We performed another control analysis on the drawings of participants from all four conditions (LD, RD, BD, and ND)—we calculated the front and back deviation from ideal circles. There were no consistent elongation to the front and to the back of neither right- or left-initiated circles (Figure 8), suggesting that the transfer effect was specific to the lateral dimension of movement. However, in our experimental setup, movements toward front and back directions were partly constrained. Therefore, to fully assess the effect of asymmetric delay on movements in these directions, further experiments are required.

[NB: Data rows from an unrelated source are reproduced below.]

-- ==== Sys2Proof/Tests/Slice0.lean ====
section
/-! SUPPORT. The model's own tests: the checks of WellFormed refuse, words written out from 30_encoding decode, single
steps give what 95_test_vectors states, and for every statement with hypotheses a state that meets them. -/

namespace Sys2Proof.Tests

open Sys2Proof.Machine

/-! ### Small states -/

/-- A concrete admitted configuration; every glyph has only its top left pixel set. -/
def tcfg (v : Variant) : Config where
  variant := v
  goledLight := 0x0F
  goledDark := 0x00
  degenerateExtent := .empty
  framing := .perByte
  csActiveLevel := .low
  dcCmdLevel := .low
  busyActiveLevel := .high
  resetLowMs := 200
  resetSettleMs := 200
  pollMs := 10
  epdInitSeq := [.cmd 0x01 [], .cmd 0x11 [0x03], .cmd 0x44 [], .cmd 0x45 [], .cmd 0x3C [], .wait]
  goledInitBlock := [List.replicate 19 0x12, [0xAF]]
  goledDisplayOn := [0xAF]
  goledDPre := 1
  goledDPost := 2
  woledD1 := 3
  woledD2 := 4
  glyph := Vector.replicate 256 1
  diagEnabled := true

/-- An instance in a mode and at a position. -/
def at' (v : Variant) (m : Mode) (p : Pos) : State := { State.powerOn (tcfg v) with mode := m, pos := p }

/-- An instance in IDLE with no request. -/
def idle (v : Variant) : State := at' v .idle .idle

/-- The same under DEGENERATE_EXTENT = FAULT. -/
def idleFault (v : Variant) : State :=
  { idle v with cfg := { tcfg v with degenerateExtent := .fault } }

/-- A request the host presents, its descriptor given from byte 0 on, the bytes left out zero. -/
def requestOf (bs : List Byte) : HostRequest := ⟨descOf bs, ⟨⟨0, []⟩, [], []⟩⟩

/-- An instance with no request in progress, to which the host presents one. -/
def offered (v : Variant) (m : Mode) (bs : List Byte) : State := { at' v m .idle with host := [requestOf bs] }

/-- The next state of an outcome, or the state given. -/
def nextOr (d : State) : Host.Outcome State Fault Refusal → State
  | .next t => t
  | .fault _ => d
  | .refused _ => d

/-- What `exec` makes of an idle instance. -/
def after (i : Instr) (v : Variant) : State := nextOr (idle v) (exec i (idle v))
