-- ==== Sys2Proof/Machine/Dispatch.lean ====
section
/-! DEFINITION. The dispatch of an operation to its meaning: one arm per row of the opcode table (R80). -/

namespace Sys2Proof.Machine

/-- The meaning of an operation in a state: the next state, or why it does not occur (R10). -/
def exec (i : Instr) (s : State) : Host.Outcome State Fault Refusal :=
  match i with
  | .reset => Sys2Proof.Machine.execReset s
  | .arm => Sys2Proof.Machine.execArm s
  | .edge => Sys2Proof.Machine.execEdge s
  | .shift e => Sys2Proof.Machine.execShift e s
  | .stepStart => Sys2Proof.Machine.execStepStart s
  | .stepAaw => Sys2Proof.Machine.execStepAaw s
  | .stepAacAck => Sys2Proof.Machine.execStepAacAck s
  | .stepAacNack => Sys2Proof.Machine.execStepAacNack s
  | .stepDaw => Sys2Proof.Machine.execStepDaw s
  | .stepDac a => Sys2Proof.Machine.execStepDac a s
  | .stepStop => Sys2Proof.Machine.execStepStop s
  | .inbegin => Sys2Proof.Machine.execInbegin s
  | .inend => Sys2Proof.Machine.execInend s

end Sys2Proof.Machine
end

Figure 8. Deviation of the drawn circles toward front (gray) and back (black) directions, divided to left and right initiation (dashed line), for (A) Left delay group, (B) Right delay group, (C) Both delay group and (D) No delay group. The X-axis represents the location of the drawn circle (front, back, right, and left) and the direction of clockwise (CW) and counterclockwise (CCW). No pattern of deviation is observed in those directions. (E) Statistical analysis of Back error - Front error Difference for the circles initiated in the left (dark blue) and in the right (light red). Empty bars are for Late Adaptation session and bars with stripes are for Washout session. From the graph, no similar pattern of elongation toward front or back is observed.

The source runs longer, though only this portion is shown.